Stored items
-- ==== Sys2Proof/Tests/Slice0.lean ====
section
/-! SUPPORT. Tests: the checks of `WellFormed` refuse what they must; worked cases and tables of the spec; and for each statement
of Obligations.lean a state and operands that meet its hypotheses (`witness_<statement>`), at boundary values. -/

namespace Sys2Proof.Tests

open Sys2Proof Sys2Proof.Machine

/-! ## Well-formedness: one ill-formed command for each check -/

/-- A HELLO body of the right form. -/
def goodHello : HelloBody :=
  { modelLength := 1, model := List.replicate 24 0, serialLength := 1, serial := List.replicate 16 65, rateCode := 2,
    powerClass := 500, present := ⟨true, false, true⟩, speed := ⟨40, 0, 10⟩, bodyLength := 49 }

theorem test_wf_hello : Instr.wellFormed (.hello 0 .r1250 goodHello) = true := by decide

theorem test_wf_hello_refused :
    Instr.wellFormed (.hello 0 .r1250 { goodHello with modelLength := 256 }) = false ∧
    Instr.wellFormed (.hello 0 .r1250 { goodHello with serialLength := 256 }) = false ∧
    Instr.wellFormed (.hello 0 .r1250 { goodHello with rateCode := 256 }) = false ∧
    Instr.wellFormed (.hello 0 .r1250 { goodHello with powerClass := 65536 }) = false ∧
    Instr.wellFormed (.hello 0 .r1250 { goodHello with speed := ⟨256, 0, 10⟩ }) = false ∧
    Instr.wellFormed (.hello 0 .r1250 { goodHello with speed := ⟨40, 256, 10⟩ }) = false ∧
    Instr.wellFormed (.hello 0 .r1250 { goodHello with speed := ⟨40, 0, 256⟩ }) = false ∧
    Instr.wellFormed (.hello 0 .r1250 { goodHello with bodyLength := 32771 }) = false ∧
    Instr.wellFormed (.hello 0 .r1250 { goodHello with model := [] }) = false ∧
    Instr.wellFormed (.hello 0 .r1250 { goodHello with serial := [] }) = false ∧
    Instr.wellFormed (.hello 0 .r1250 { goodHello with bodyLength := 48, serial := List.replicate 17 0 }) = false := by decide

theorem test_wf_lensReport_refused :
    Instr.wellFormed (.lensReport 0 .r1250
      [⟨.focus, 0, true⟩, ⟨.iris, 0, true⟩, ⟨.zoom, 0, true⟩, ⟨.focus, 0, true⟩]) = false ∧
    Instr.wellFormed (.lensReport 0 .r1250 [⟨.iris, 0, true⟩, ⟨.iris, 1, true⟩]) = false ∧
    Instr.wellFormed (.lensReport 0 .r1250 [⟨.iris, 4096, true⟩]) = false := by decide

theorem test_wf_frames_refused :
    Instr.wellFormed (.frameOpen 0 .r1250 65536 16 1) = false ∧ Instr.wellFormed (.frameOpen 0 .r1250 0 65536 1) = false ∧
    Instr.wellFormed (.frameOpen 0 .r1250 0 16 65536) = false ∧ Instr.wellFormed (.line 0 .r1250 65536 []) = false ∧
    Instr.wellFormed (.frameClose 0 .r1250 65536) = false ∧
    Instr.wellFormed (.checkFailedPacket 0 .r1250 (some (65536, []))) = false := by decide
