/-- Rule R215: SRCERR raises SourceReadError in ABSORB, always, and ProtocolError in IDLE and DONE; nothing but PHASE
and CAUSE changes, STATUS shows 0x07, no digest is produced, and every command is ignored afterwards; IllegalCommand
with `imm8` not 0. -/
def Obligations.SrcerrCommand : Prop :=
  (∀ s : State, s.phase = .absorb →
    ∃ t, t = { s with phase := .fault, cause := .sourceReadError } ∧ exec .srcerr s = .next t ∧
      statusPort t = 0x07 ∧ digestPort t = none ∧ ∀ i, exec i t = .next t) ∧
  (∀ s : State, MayStart s → exec .srcerr s = .next { s with phase := .fault, cause := .protocolError }) ∧
  (∀ s : State, s.phase = .fault → exec .srcerr s = .next s) ∧
  (∀ fs ob, decode ⟨0x500, fs, ob⟩ = .ok .srcerr) ∧
  (∀ (s : State) (tx : Transaction) (rest : List HostInput), s.inputs = .command tx :: rest → s.phase ≠ .fault →
    tx.word.extractLsb' 8 4 = 0x5 → tx.word.extractLsb' 0 8 ≠ 0 →
    step s = .next { s with inputs := rest, phase := .fault, cause := .illegalCommand })

/-- Rule R246: which command in which phase raises ProtocolError, and that only PHASE and CAUSE change; a digest held
in DONE is no longer visible; STATUS shows code 5. -/
def Obligations.ProtocolErrorEntry : Prop :=
  (∀ s : State, s.phase = .absorb → ∀ i, (i = .init ∨ ∃ fs ob, i = .resume fs ob) →
    exec i s = .next { s with phase := .fault, cause := .protocolError }) ∧
  (∀ s : State, MayStart s → ∀ i, ((∃ b, i = .push b) ∨ i = .final ∨ i = .srcerr) →
    exec i s = .next { s with phase := .fault, cause := .protocolError }) ∧
  (∀ s : State, digestPort { s with phase := .fault, cause := .protocolError } = none ∧
    statusPort { s with phase := .fault, cause := .protocolError } = 0x17)

/-- Rules R249, R243: `raise` writes PHASE and CAUSE, and for every cause but the padding fault nothing else; a command
that raises ends in that state, whatever it had done before. That PTR, LEN and T are as before after the padding fault
too, which rule R243 does not say in words, is the model's choice (log 7). -/
def Obligations.RaiseWritesPhaseAndCause : Prop :=
  ∀ (c : Cause) (s : State),
    (c ≠ .paddingInvariantViolation → raiseFault c s = { s with phase := .fault, cause := c }) ∧
    (raiseFault c s).phase = .fault ∧ (raiseFault c s).cause = c ∧ (raiseFault c s).ptr = s.ptr ∧
    (raiseFault c s).len = s.len ∧ (raiseFault c s).t = s.t ∧ (raiseFault c s).inputs = s.inputs ∧
    settle s (.error (.raised c)) = .next (raiseFault c s)

/-- Rules R251, R255: a step that raises a fault other than the padding fault took one command, and left every
element but PHASE and CAUSE exactly as it was. -/
def Obligations.FaultsArePrecise : Prop :=
  ∀ s t : State, s.phase ≠ .fault → step s = .next t → t.phase = .fault → t.cause ≠ .paddingInvariantViolation →
    ∃ tx rest, s.inputs = .command tx :: rest ∧
      t = { s with inputs := rest, phase := .fault, cause := t.cause }
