-- ==== Sys2Proof/Tests/Slice0.lean ====
section
/-! SUPPORT. The model's own tests. Expected values come from the examples and vectors of the spec, chiefly
`95_test_vectors.md`; the vector or rule is named at each. The witnesses at the end show, for each obligation that has
hypotheses, states and operands that meet them. -/

namespace Sys2Proof.Tests

open Sys2Proof.Machine Sys2Proof.Safety

/-! ### Small states -/

/-- BUF with `n` equal bytes from index 0 on. -/
def filled (n : Nat) (x : Byte) : Memory := (List.range n).map (fun a => (a, x))

/-- A stream with `p` bytes 0x61 in its block, the chaining state at the IV. -/
def streamState (p : Nat) (l : Len) : State :=
  { State.reset with h := ivRom, buf := filled p 0x61, ptr := BitVec.ofNat 6 p, len := l, padcnt := 0, phase := .absorb }

/-- The stream of vector S3 after its three bytes. -/
def abcState : State :=
  { streamState 3 24 with buf := [(0, 0x61), (1, 0x62), (2, 0x63)] }

/-- A finished computation, its digest the serialised IV. -/
def doneState : State :=
  { streamState 3 24 with padcnt := 1, phase := .done, digest := serializeState ivRom }

/-- A core in FAULT. -/
def faultState (c : Cause) : State := { State.reset with phase := .fault, cause := c }

/-- A stream whose PADCNT is not 0, which no run reaches. -/
def brokenState : State := { streamState 3 24 with padcnt := 1 }

/-- One transaction with both ports at 0. -/
def word (w : CmdWord) : Transaction := ⟨w, 0, 0⟩

/-- A state with these inputs pending. -/
def sent (s : State) (is : List HostInput) : State := { s with inputs := is }

/-- Does an outcome answer a next state with a property? -/
def nextHas (o : Host.Outcome State Fault Refusal) (p : State → Bool) : Bool :=
  match o with
  | .next t => p t
  | .fault _ | .refused _ => false

theorem nextHas_inv {o : Host.Outcome State Fault Refusal} {p : State → Bool} (h : nextHas o p = true) :
    ∃ t, o = .next t ∧ p t = true := by
  cases o with
  | next t => exact ⟨t, rfl, h⟩
  | fault r => cases h
  | refused r => cases h

theorem filled_read (l : List Nat) (x : Byte) (a : Nat) (h : a ∈ l) :
    Memory.read (l.map (fun a => (a, x))) a = some x := by
  induction l with
  | nil => cases h
  | cons b l ih =>
    simp only [List.map_cons, Memory.read]
    by_cases hb : b = a
    · rw [if_pos hb]
    · rw [if_neg hb]
      exact ih ((List.mem_cons.1 h).resolve_left (fun h => hb h.symm))

theorem filled_facts (n : Nat) (hn : n < 65) :
    (filled n 0x61).wf ∧ ∀ a, a < n → (filled n 0x61).read a = some 0x61 := by
  refine ⟨⟨List.pairwise_map.2 List.pairwise_lt_range, fun c hc => ?_⟩,
    fun a ha => filled_read _ _ _ (List.mem_range.2 ha)⟩
  obtain ⟨a, ha, rfl⟩ := List.mem_map.1 hc
  have := List.mem_range.1 ha
  show a < 64
  omega

theorem filled_holds (n : Nat) (hn : n < 65) : HoldsBytes (filled n 0x61) (List.replicate n 0x61) := by
  intro i b hi
  rw [List.getElem?_replicate] at hi
  split at hi
  · rename_i h
    rw [(filled_facts n hn).2 i h, ← Option.some.inj hi]
  · cases hi

theorem stream_inv (p : Nat) (hp : p < 64) (l : Len) : Inv (streamState p l) := by
  have hptr : (streamState p l).ptr.toNat = p := by
    show (BitVec.ofNat 6 p).toNat = p
    rw [BitVec.toNat_ofNat]; omega
  refine ⟨(filled_facts p (by omega)).1, by simp [streamState, State.reset], by simp [streamState, State.reset],
    fun _ => rfl, fun _ a ha => ?_, by simp [streamState], by simp [streamState]⟩
  rw [hptr] at ha
  show ((filled p 0x61).read a).isSome = true
  rw [(filled_facts p (by omega)).2 a ha]; rfl

theorem abc_inv : Inv abcState :=
  ⟨by decide, by decide, by decide, fun _ => rfl, fun _ a ha => (show ∀ a, a < 3 → (abcState.buf.read a).isSome = true by decide) a ha,
    (nomatch ·), (nomatch ·)⟩

theorem done_inv : Inv doneState :=
  ⟨(filled_facts 3 (by omega)).1, by decide, by decide, (nomatch ·), (nomatch ·), fun _ => by decide,
    fun _ => rfl⟩

theorem fault_inv (c : Cause) (h : c ≠ .none) (h' : c ≠ .paddingInvariantViolation) : Inv (faultState c) :=
  ⟨⟨List.Pairwise.nil, fun _ hc => nomatch hc⟩, by simp [faultState, h], h', (nomatch ·), (nomatch ·), (nomatch ·),
    (nomatch ·)⟩

theorem reset_inv : Inv State.reset :=
  ⟨by decide, by decide, by decide, (nomatch ·), (nomatch ·), (nomatch ·), (nomatch ·)⟩

/-- The invariant says nothing of the inputs. -/
theorem sent_inv {s : State} (h : Inv s) (is : List HostInput) : Inv (sent s is) :=
  ⟨h.bufWf, h.causeIff, h.noPaddingFault, h.padcntZero, h.written, h.padcntDone, h.digestDone⟩

/-! ### Well-formedness: each check refuses an ill-formed term -/

/-- Rule R96: opcode 0x0, opcode 0x6, and FINAL with a non-zero immediate. -/
theorem test_illWord : legalWord 0x000 = false ∧ legalWord 0x600 = false ∧ legalWord 0x401 = false ∧
    legalWord 0x400 = true := by decide

/-- Rule R36: a foreign state of 31 bytes. -/
theorem test_illFstate : fstateOk (List.replicate 31 0x00) = false ∧ fstateOk (List.replicate 32 0x00) = true := by
  decide

/-- Rule R37: an offset of 2^64. -/
theorem test_illOrigbits : origbitsOk (2 ^ 64) = false ∧ origbitsOk (2 ^ 64 - 1) = true := by decide

/-- Rule R99: a byte of 256. -/
theorem test_illByte : byteOk 256 = false ∧ byteOk 255 = true := by decide

/-- The checks reach the listing lines. -/
theorem test_illListing : (Listing.push 256).wellFormed = false ∧ (Listing.resume [] 0).wellFormed = false ∧
    (Listing.continuation [] (List.replicate 32 0x00) (2 ^ 64)).wellFormed = false ∧
    (Listing.continuation [] (List.replicate 32 0x00) 13).wellFormed = true := by decide

/-! ### Decode: words from the encoding of rule R92 and vector V7 -/

/-- Every legal word of V7, operands included. -/
theorem test_decodeLegal : decode (word 0b000100000000) = .ok .init ∧ decode (word 0b001000000000) = .ok (.resume 0 0) ∧
    decode (word 0b001100000000) = .ok (.push 0x00) ∧ decode (word 0b001111111111) = .ok (.push 0xff) ∧
    decode (word 0b010000000000) = .ok .final ∧ decode (word 0b010100000000) = .ok .srcerr := by decide

/-- RESUME takes what the ports show. -/
theorem test_decodeResume : decode ⟨0x200, 0x1234, 0x56⟩ = .ok (.resume 0x1234 0x56) := by decide

/-- Every illegal word of V7. -/
theorem test_decodeIllegal :
    ([0x000, 0x001, 0x101, 0x2ff, 0x401, 0x580, 0x600, 0x6ff, 0xf00, 0xfff] : List CmdWord).all
      (fun w => (decode (word w)).toOption == none) = true := by decide

/-- The table's numbering (16-bit container, rule R90: bits 15:12 are not on the port). -/
theorem test_tableWord : decodeTableWord 16 0x361 = some (.push 0x61) ∧ decodeTableWord 16 0x200 = some (.resume 0 0) ∧
    decodeTableWord 16 0x1361 = none ∧ decodeTableWord 16 0x401 = none := by decide

/-- The listing of program P1, its words as rule R99 and vector S2 give them. -/
theorem test_assemble : (assemble [.digest [0x61, 0x62, 0x63]]).map (List.map Transaction.word) =
    some [0x100, 0x361, 0x362, 0x363, 0x400] := by decide

/-! ### Primitives and converters -/

/-- V1, the row 12345678. -/
theorem test_mixing : rotr 0x12345678 7 = 0xf02468ac ∧ shr 0x12345678 3 = 0x02468acf ∧ ssig0 0x12345678 = 0xe7fce6ee ∧
    ssig1 0x12345678 = 0xa1f78649 ∧ bsig0 0x12345678 = 0x66146474 ∧ bsig1 0x12345678 = 0x3561abda := by decide

/-- V1, the row 6a09e667 and `add32`. -/
theorem test_mixingIv : ssig0 0x6a09e667 = 0xba0cf582 ∧ ssig1 0x6a09e667 = 0xcfe5da3c ∧ bsig0 0x6a09e667 = 0xce20b47e ∧
    bsig1 0x6a09e667 = 0x55b65510 ∧ add32 0x6a09e667 0x506e3058 = 0xba7816bf ∧ add32 0xffffffff 1 = 0 := by decide

/-- V1, `ch` and `maj`. -/
theorem test_chMaj : ch 0x510e527f 0x9b05688c 0x1f83d9ab = 0x1f85c98c ∧ maj 0x6a09e667 0xbb67ae85 0x3c6ef372 = 0x3a6fe667 ∧
    ch 0xf0f0f0f0 0xaaaaaaaa 0x55555555 = 0xa5a5a5a5 ∧ maj 0xf0f0f0f0 0xaaaaaaaa 0x55555555 = 0xf0f0f0f0 := by decide

/-- R25, R27: words of the two tables at the ends of their rows. -/
theorem test_roms : ivRom[0] = 0x6a09e667 ∧ ivRom[7] = 0x5be0cd19 ∧ kRom[0] = 0x428a2f98 ∧ kRom[7] = 0xab1c5ed5 ∧
    kRom[32] = 0x27b70a85 ∧ kRom[63] = 0xc67178f2 := by decide +kernel

/-- V2. -/
theorem test_converters : be32dec 0x61 0x62 0x63 0x80 = 0x61626380 ∧ be32enc 0xba7816bf = #v[0xba, 0x78, 0x16, 0xbf] ∧
    be64enc 0x1b8 = #v[0, 0, 0, 0, 0, 0, 0x01, 0xb8] ∧
    be64enc 8000000 = #v[0, 0, 0, 0, 0, 0x7a, 0x12, 0] := by decide

/-- V2, the port layout. -/
theorem test_port :
    portByte 0xba7816bf8f01cfea414140de5dae2223b00361a396177a9cb410ff61f20015ad 0 = 0xba ∧
    portByte 0xba7816bf8f01cfea414140de5dae2223b00361a396177a9cb410ff61f20015ad 31 = 0xad ∧
    portWord 0xba7816bf8f01cfea414140de5dae2223b00361a396177a9cb410ff61f20015ad 0 = 0xba7816bf := by decide

/-- S3, round 0 of "abc" (the row `0`: T1, T2 and a..h). -/
theorem test_roundZero :
    let s : State := { abcState with v := ivRom, w := Vector.replicate 64 0x61626380, t := 0 }
    roundT1 s = 0x54da50e8 ∧ roundT2 s = 0x08909ae5 ∧
    (eRound s).v = #v[0x5d6aebcd, 0x6a09e667, 0xbb67ae85, 0x3c6ef372, 0xfa2a4622, 0x510e527f, 0x9b05688c, 0x1f83d9ab] := by
  decide +kernel

/-- V3, n = 55 and n = 63. -/
theorem test_pad : pad 0 55 = [0x80, 0, 0, 0, 0, 0, 0, 0x01, 0xb8] ∧
    pad 0 63 = 0x80 :: (List.replicate 56 0 ++ [0, 0, 0, 0, 0, 0, 0x01, 0xf8]) := by decide

/-! ### One step of each command -/

/-- INIT in IDLE (R211, P1 after `0x100`). -/
theorem test_init : nextHas (step (sent State.reset [.command (word 0x100)]))
    (fun t => t.phase == .absorb && t.h == ivRom && t.ptr == 0 && t.len == 0 && t.padcnt == 0) = true := by decide +kernel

* _YOUR ASSIGNMENT_
Beginning with the line that has "theorem done_inv : Inv" and ending with the line that has "HostInput) : Inv", set down the lines above exactly and include no others.

* _TASK OUTPUT_
theorem done_inv : Inv doneState :=
  ⟨(filled_facts 3 (by omega)).1, by decide, by decide, (nomatch ·), (nomatch ·), fun _ => by decide,
    fun _ => rfl⟩

theorem fault_inv (c : Cause) (h : c ≠ .none) (h' : c ≠ .paddingInvariantViolation) : Inv (faultState c) :=
  ⟨⟨List.Pairwise.nil, fun _ hc => nomatch hc⟩, by simp [faultState, h], h', (nomatch ·), (nomatch ·), (nomatch ·),
    (nomatch ·)⟩

theorem reset_inv : Inv State.reset :=
  ⟨by decide, by decide, by decide, (nomatch ·), (nomatch ·), (nomatch ·), (nomatch ·)⟩

/-- The invariant says nothing of the inputs. -/
theorem sent_inv {s : State} (h : Inv s) (is : List HostInput) : Inv (sent s is) :=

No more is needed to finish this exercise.